1 Potential measuring device 2 Adhesive sheet 3 Polarizing plate 4 Acrylic plate 5 Sample fixing base

Claims (4)

(Meth) acrylic acid alkyl ester 70 to 99.5% by weight and carboxyl group-containing unsaturated monomer 0.5 to 10% by weight as monomer components acrylic emulsion polymer, crosslinking agent, ionic compound And containing a nonionic surfactant having an HLB value of 6 or more,
The ionic compound contains at least one of an anion containing a fluorine atom, an anion containing a nitrogen atom, and an anion having a sulfonyl group, and a water-dispersible acrylic pressure-sensitive adhesive composition for re-peeling. (Meth) acrylic acid alkyl ester 70 to 99.5% by weight and carboxyl group-containing unsaturated monomer 0.5 to 10% by weight as monomer components acrylic emulsion polymer, crosslinking agent, ionic compound And containing a nonionic surfactant having an HLB value of 6 or more,
The ionic compound is an ionic liquid;
The ionic liquid contains at least one cation selected from the group consisting of cations represented by the following formulas (A) to (E), and is a water-dispersible acrylic pressure-sensitive adhesive composition for re-peeling.

[R _a in Formula (A) represents a hydrocarbon group having 4 to 20 carbon atoms, and may be a functional group in which a part of the hydrocarbon group is substituted with a hetero atom, and R _b and R _c May be the same or different and each represents hydrogen or a hydrocarbon group having 1 to 16 carbon atoms, and a part of the hydrocarbon group may be a functional group substituted with a hetero atom.

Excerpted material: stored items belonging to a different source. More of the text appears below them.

/-- The forms that RV64IMAC has (log 18). -/
def ok : Rv → Bool
  | .load w uns _ _ _ => !(uns && w == 3)
  | .opImm f _ _ _ => f != .sll && f != .srl && f != .sra && f != .sub
  | .shImm f _ _ _ => f == .sll || f == .srl || f == .sra
  | .shImmW f _ _ _ => f == .sll || f == .srl || f == .sra
  | .opW f _ _ _ => f == .add || f == .sub || f == .sll || f == .srl || f == .sra
  | .mulDivW f _ _ _ => f == .mul || f == .div || f == .divu || f == .rem || f == .remu
  | .csr _ _ _ c => !(decide (0x800 ≤ c.toNat ∧ c.toNat ≤ 0x80f))
  | _ => true

end Rv

/-- The instruction is one that the entry of the manual accepts. An event has no word and no limits here. -/
def Instr.wf : Instr → Bool
  | .bra h b | .call h b => h.ok .no && b.plain
  | .brc h b => h.ok .no && b.cond
  | .brx h b | .ret h b => h.ok .no && b.ok Opnd.zero (fun o => o.pairV || o.pairU) Opnd.zero Opnd.zero [0]
  | .callx h b => h.ok .no && b.ok Opnd.pairV (fun o => o.pairV || o.pairU) Opnd.zero Opnd.zero [0]
  | .exit h | .nop h | .yield h | .popm h | .acq h => h.ok .no
  | .sleep h _ | .trap h _ | .bkpt h _ => h.ok .no
  | .setmPush h _ => h.ok .no
  | .getm h vd _ => h.ok .no && vd.pairV && (match vd with | .v n => decide (n.toNat ≤ 246) | _ => false)
  | .setmRestore h vs => h.ok .no && vs.pairV && (match vs with | .v n => decide (n.toNat ≤ 246) | _ => false)
  | .map h b | .unmap h b => h.ok .no && b.ok Opnd.isV Opnd.zero Opnd.zero Opnd.zero [0]
  | .aliasName h b | .swapn h b => h.ok .no && b.ok Opnd.isV Opnd.isV Opnd.zero Opnd.zero [0]
  | .give h b => h.ok .no && b.ok Opnd.zero Opnd.isV Opnd.isH Opnd.zero [0]
  | .take h b => h.ok .no && b.ok Opnd.isV Opnd.zero Opnd.isH Opnd.zero [0]
  | .mapq h b => h.ok .no && b.ok Opnd.isU Opnd.isV Opnd.zero Opnd.zero [0]
  | .lxch h b => h.ok .no && b.ok Opnd.isV Opnd.isV Opnd.vui Opnd.zero [0, 1, 2, 3]
  | .pagr h b => h.ok .no && b.lane (fun o => o.isPDst || o.isKp) (fun o => o.isP || o.isKp) [0, 1, 2]
  | .pmsk h b => h.ok .no && b.lane Opnd.intDst (fun o => o.isP || o.isKp) [0]
  | .leqm h b => h.ok .no && b.lane Opnd.isV (fun o => o.isV && o.pairIf (intWide b.mod)) [1, 3]
  | .lred h b => h.ok .no && b.lred
  | .rfal h b => h.ok .no && b.lane (fun o => o.isU && o.pairIf (intWide b.mod)) (fun o => o.isV && o.pairIf (intWide b.mod)) [1, 3]
  | .iadd h b | .isub h b | .imul h b | .imulh h b | .imin h b | .imax h b => h.ok .no && b.int2
  | .imad h b => h.ok .no && b.int3
  | .idiv h b | .irem h b => h.ok .l && b.int2
  | .iabs h b => h.ok .no && b.int1 false [0, 2, 4, 6]
  | .popc h b | .clz h b => h.ok .no && b.int1 true [1, 3]
  | .brev h b | .mov h b => h.ok .no && b.int1 false [1, 3]
  | .ltab h b =>
    let w := intWide b.mod; let u := b.dst.isU
    h.ok .no && b.ok (fun o => o.intDst && o.pairIf w) (fun o => o.intSrc u && o.pairIf w) (fun o => o.intSrc u && o.pairIf w)
      Opnd.isImm [1, 3]
  | .shl h b | .shr h b => h.ok .no && b.shift [1, 3]
  | .sar h b => h.ok .no && b.shift [0, 2]
  | .catsh h b =>
    let u := b.dst.isU
    h.ok .no && b.ok Opnd.intDst (Opnd.intSrc u) (Opnd.intSrc u) (Opnd.intCount u) [0, 1, 2, 3, 4, 5, 6, 7]
  | .bfe h b => h.ok .no && b.field [0, 1, 2, 3]
  | .bfi h b => h.ok .no && b.field [1, 3]
  | .bytep h b =>
    let u := b.dst.isU
    h.ok .no && b.ok Opnd.intDst (Opnd.intSrc u) (Opnd.intSrc u) (Opnd.intCount u) [1]
  | .iset h b => h.ok .no && b.iset
  | .sel h b => h.ok .no && b.sel
  | .movi h b => h.ok .no && b.dst.intDst && b.dst.pairIf b.wide
  | .rds h b => h.ok .no && b.rds
  | .fadd h b | .fmul h b => h.ok .no && b.fp2 [0, 1, 2, 3]
  | .ffma h b => h.ok .no && b.fp3 [0, 1, 2, 3]
  | .fmin h b | .fmax h b => h.ok .no && b.fp2 [0, 1]
  | .fset h b => h.ok .no && b.ok (fun o => o.isPDst || o.isV) Opnd.vui Opnd.vui (Opnd.immIn 0 7) [0]
  | .dset h b => h.ok .no && b.ok (fun o => o.isPDst || o.isV) BodyA.dsrc BodyA.dsrc (Opnd.immIn 0 7) [0]
  | .frnd h b => h.ok .no && b.fp1 [0, 1, 2, 3]
  | .fclass h b => h.ok .no && b.ok Opnd.isV (fun o => o.vui && o.pairIf (b.mod == 1)) Opnd.zero Opnd.zero [0, 1, 2, 3]
  | .phadd h b | .phmul h b => h.ok .no && b.fp2 [0, 1, 2, 3]
  | .phfma h b | .pbfma h b => h.ok .no && b.fp3 [0, 1, 2, 3]
  | .dadd h b | .dmul h b => h.ok .no && b.ok Opnd.pairV BodyA.dsrc BodyA.dsrc Opnd.zero [0, 1, 2, 3]
  | .dfma h b => h.ok .no && b.ok Opnd.pairV BodyA.dsrc BodyA.dsrc BodyA.dsrc [0, 1, 2, 3]
  | .frcp h b | .frsq h b | .fsqrt h b | .fex2 h b | .flg2 h b | .fsin h b | .fcos h b | .ftanh h b =>
    h.ok .l && b.fp1 [0]
  | .cvt h b => h.ok .no && b.cvt
  | .cvtw h b => h.ok .no && b.fp2 [0, 1, 2, 3, 4, 5, 6, 7]
  | .cvts h b => h.ok .no && b.ok Opnd.isV (fun o => o.isV || o.isU) Opnd.isFs Opnd.zero [0, 1]
  | .cvtn h b => h.ok .no && b.ok Opnd.isV Opnd.isV Opnd.isFs Opnd.isImm [0, 1]
  | .bscale h b => h.ok .no && b.ok Opnd.isV Opnd.vui Opnd.vui Opnd.isFs [0, 1]
  | .plsplit h b | .pljoin h b => h.ok .no && b.ok Opnd.isV Opnd.isV Opnd.isV (Opnd.immIn 0 3) [0]
  | .ld h b => h.ok .l && b.plain false true true true
  | .ldFill h b | .stSpill h b => h.ok .l && b.spill
  | .st h b => h.ok .l && b.plain true true true false
  | .lds h b | .ldt h b => h.ok .l && b.plain false false true true
  | .sts h b | .stt h b => h.ok .l && b.plain true false true false
  | .ldc h b => h.ok .l && b.plain false false false true
  | .prf h b => h.ok .no && b.prf
  | .ainit h b => h.ok .no && b.ok Opnd.isA Opnd.pairU (fun o => o.pairU || o.isImm) (Opnd.immIn 0 15) [0]
  | .aset h b => h.ok .no && b.aset
  | .aadv h b =>
    h.ok .no && b.ok Opnd.isA (fun o => if b.mod.getLsbD 1 then o.pairU else o.uOrImm) Opnd.zero Opnd.zero [0, 1, 2, 3]
  | .aget h b => h.ok .no && b.aget
  | .atom h b | .atoms h b => h.ok .l && b.atomic false
  | .red h b => h.ok .l && b.atomic true
  | .cas h b => h.ok .l && b.cas
  | .redv h b => h.ok .l && b.redv
  | .fence h s | .fenceb h s => h.ok .no && decide (1 ≤ s.toNat ∧ s.toNat ≤ 4)
  | .bars h b => h.ok .no && b.ok Opnd.zero Opnd.isNb Opnd.uOrImm Opnd.zero [0]
  | .bara h b => h.ok .no && b.ok Opnd.isU Opnd.isNb Opnd.uOrImm Opnd.zero [0]
  | .barw h b => h.ok .no && b.ok Opnd.zero Opnd.isNb Opnd.isU Opnd.zero [0]
  | .tbara h b => h.ok .no && b.ok Opnd.isU Opnd.isTb Opnd.uOrImm Opnd.zero [0]
  | .tbarw h b => h.ok .no && b.ok Opnd.zero Opnd.isTb Opnd.isU Opnd.zero [0]
  | .tbarx h b => h.ok .no && b.ok Opnd.zero Opnd.isTb Opnd.uOrImm Opnd.zero [0]
  | .qbind h b => h.ok .no && b.ok Opnd.isQ Opnd.uOrImm Opnd.isImm Opnd.zero [0, 1]
  | .qsend h b => h.ok .l && b.ok Opnd.zero Opnd.isQ Opnd.isU Opnd.zero [0]
  | .qrecv h b => h.ok .no && b.ok Opnd.isU Opnd.isQ Opnd.zero Opnd.zero [0]
  | .qtry h b => h.ok .no && b.ok Opnd.isKp Opnd.isQ Opnd.isU Opnd.zero [0]
  | .qstat h b =>
    h.ok .no && (b.ok Opnd.isU Opnd.isQ Opnd.zero Opnd.zero [0] || b.ok Opnd.pairU Opnd.zero Opnd.zero Opnd.zero [1])
  | .poll h b => h.ok .no && b.ok Opnd.isU Opnd.isA Opnd.uOrImm (Opnd.immIn 0 5) [0, 1, 2, 3, 4]
  | .hget h b => h.ok .no && b.ok Opnd.isU Opnd.uOrImm Opnd.uOrImm Opnd.zero [0]
  | .hfree h b => h.ok .no && b.ok Opnd.zero Opnd.isU Opnd.zero Opnd.zero [0]
  | .hwait h b => h.ok .no && b.ok Opnd.zero Opnd.isU (Opnd.immIn 0 3) Opnd.zero [0]
  | .hset h b => h.ok .no && b.ok Opnd.zero Opnd.isU (Opnd.immIn 2 3) Opnd.zero [0]
  | .wptr h b => h.ok .no && b.ok Opnd.pairU Opnd.zero (Opnd.immIn 0 3) Opnd.zero [0]
  | .wwait h b => h.ok .no && b.ok Opnd.zero Opnd.pairU (Opnd.immIn 0 3) Opnd.zero [0]
  | .cpy h _ => h.ok .f
  | .cpyt h _ _ => h.ok .f
  | .wgsend h b => h.ok .l && b.ok Opnd.zero Opnd.isA Opnd.uOrImm Opnd.isU [0]
  | .qsplit h b => h.ok .no && b.ok Opnd.isU Opnd.uOrImm Opnd.zero Opnd.zero [0]
  | .qret h b =>
    h.ok .no && (b.ok Opnd.zero Opnd.uOrImm Opnd.zero Opnd.zero [0] || b.ok Opnd.zero Opnd.zero Opnd.zero Opnd.zero [1])
  | .qborrow h b => h.ok .no && b.ok Opnd.zero Opnd.zero Opnd.zero Opnd.zero [0]
  | .waitq h b => h.ok .no && b.ok Opnd.isU Opnd.uOrImm Opnd.zero Opnd.zero [0]
  | .tapef h b => h.ok .no && b.ok (fun o => o.isU && o.mult 8) Opnd.zero Opnd.zero Opnd.zero [0]
  | .depinc h b => h.ok .no && b.ok Opnd.zero Opnd.uOrImm Opnd.uOrImm Opnd.zero [0]
  | .time h b =>
    h.ok .no && (b.ok Opnd.pairU Opnd.zero Opnd.zero Opnd.zero [0] || b.ok Opnd.isU Opnd.zero Opnd.zero Opnd.zero [1])
  | .waitt h b => h.ok .no && b.ok Opnd.zero Opnd.pairU Opnd.zero Opnd.zero [0]
  | .launch h b => h.ok .no && b.ok Opnd.isU Opnd.isA (fun o => o.isU || o.immIn 0 63) Opnd.zero [0]
  | .mma h b | .mmac h b => h.ok .f && b.kop.toNat % 8 == 0
  | .msign h _ o => h.ok .no && o.eSrc
  | .mzero h _ => h.ok .no
  | .accld h _ | .accst h _ => h.ok .f
  | .accmv h b => h.ok .f && b.vec.isV && b.idx.eSrc
  | .mepi h b => h.ok .f && b.scale.eSrc && decide (b.act.toNat ≤ 3) && (b.bv || b.aregB == 0)
  | .mrpq h _ _ => h.ok .no
  | .bmv h _ | .bmva h _ | .bred h _ => h.ok .f
  | .bstat h kd => h.ok .no && kd.toNat % 2 == 0
  | .rdsr h b => h.ok .no && b.dst.pairU && b.sa.zero
  | .wrsr h b => h.ok .no && b.dst.zero && (b.sa.pairU || b.sa.isImm)
  | .eret h b => h.ok .no && b.dst.zero && b.sa.immIn 0 1 && b.sreg == 0
  | .savewg h b | .restwg h b => h.ok .no && b.dst.isU && b.sa.pairU && b.sreg == 0
  | .tlbi h b | .flushs h b => h.ok .no && b.dst.zero && b.sa.pairU && b.sreg == 0
  | .halt h b => h.ok .no && b.dst.zero && b.sa.zero && b.sreg == 0
  | .fwpRead b => b.rs2 == 0
  | .ftime b => b.rs1 == 0 && b.rs2 == 0
  | .berylInstruction i c => i.ok && (match c with | none => true | some w => Rvc.expand w == some i)
  | .giveRowPark .. | .fenceConditionsMet .. | .barrierArrivalRegister .. | .barrierWaiterRelease .. | .acqGrant
  | .queueEntryLand .. | .pollRetry .. | .copyCommandTake | .copyBurst | .copyCompletionPost ..
  | .recordArriveBin .. | .binTimerExpire .. | .accountUpdate .. | .waitqWake .. | .waittWake .. | .sleepWake ..
  | .matrixOpStart | .matrixBlockComplete .. | .bankCommandTake | .bankRowBlock | .bankResultPost
  | .workgroupAtRest | .clauseBoundary .. | .clauseWaitPass .. | .groupWaitPromote .. | .warpStarvationPromote ..
  | .resultWriteback .. | .releaseBufferLeave .. | .storePerformed .. | .loadComplete .. | .atomicRequestApply ..
  | .redvElementApply .. | .supervisorWake | .ectlResume | .ectlAbandon | .sysregWrite .. | .atvalWrite ..
  | .tapeownBind .. | .tapeownUnbind .. | .lqtailWrite .. | .launchEntryTake .. | .timedStartReached ..
  | .workgroupAdmit .. | .teamAdmit .. | .nodeWorkgroupAdmit .. | .headGridReserve .. | .acqWaitReserve
  | .workgroupRetire | .gridComplete .. | .blockedTimeLimit | .gateTokenArrive .. | .gateTapeEntryWrite
  | .pageWalkComplete .. | .shootdownTimeout | .swqWrite .. | .switchPrestage | .switchSaveStart | .switchAdvance
  | .switchReleased | .gangStraggler | .switchFaultTimeout | .faultNoticeReceive .. | .handshakeReady ..
  | .handshakeCommit .. | .gangcfgWrite .. | .gfaultClear .. | .gangPacketArrive .. | .fabricMessageDeliver ..
  | .refusalReturn .. | .dropNoticeReceive .. | .peerAccessArrive .. | .lossNoticeReceive .. | .ptpSyncMessage ..
  | .ppsEdge | .syncLossTimeout | .holdoverTimeout | .hostInboundAccess .. | .powerInterval .. | .railDroop ..
  | .thermalTrip .. | .strikeReport .. | .timingNearMiss .. | .machineError | .patrolScrub .. | .screenCopyAdmit ..
  | .screenCopyEnd | .keygen .. | .keyclr .. | .triprd .. | .boostreq .. | .bringUp .. | .coreRestart
  | .fqbindWrite .. | .fqSend .. | .fqSendTry .. | .fqRecv .. | .fqRecvTry .. | .fhGet .. | .fhWait .. | .fcpIssue ..
  | .fcpIssueT .. | .fwpReadWait .. | .ftimeWait .. | .fpollEq .. | .fpollNe .. | .fpollLt .. | .fpollLe ..
  | .fpollGt .. | .fpollGe .. | .fabricSendDepart | .trapRecordAged => true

However, when the nitrogen atom contains a double bond, there is no R _c . ]
[R _d in Formula (B) represents a hydrocarbon group having 2 to 20 carbon atoms, and may be a functional group in which a part of the hydrocarbon group is substituted with a hetero atom, and R _e , R _f And R _g may be the same or different and each represents hydrogen or a hydrocarbon group having 1 to 16 carbon atoms, and a part of the hydrocarbon group may be a functional group substituted with a hetero atom. ]
[R _h in Formula (C) represents a hydrocarbon group having 2 to 20 carbon atoms, and may be a functional group in which a part of the hydrocarbon group is substituted with a heteroatom, R _i , R _j , And R _k may be the same or different and each represents hydrogen or a hydrocarbon group having 1 to 16 carbon atoms, and a part of the hydrocarbon group may be a functional group substituted with a hetero atom. ]
[Z in Formula (D) represents a nitrogen, sulfur, or phosphorus atom, and R ₁ , R _m , R _n , and R _o are the same or different and represent a hydrocarbon group having 1 to 20 carbon atoms. In addition, a functional group in which a part of the hydrocarbon group is substituted with a hetero atom may be used. However, when Z is a sulfur atom, there is no _Ro . ]
[R _P in the formula (E) represents a hydrocarbon group having 1 to 18 carbon atoms, a part of the hydrocarbon group may be substituted by a functional group with a heteroatom. ]   The water-dispersible acrylic pressure-sensitive adhesive composition for re-peeling according to claim 1 or 2, wherein the nonionic surfactant contains an acetylene structure. A pressure-sensitive adhesive sheet comprising a pressure-sensitive adhesive layer formed from the water-dispersible acrylic pressure-sensitive adhesive composition for re-peeling according to claim 1 on at least one side of a substrate.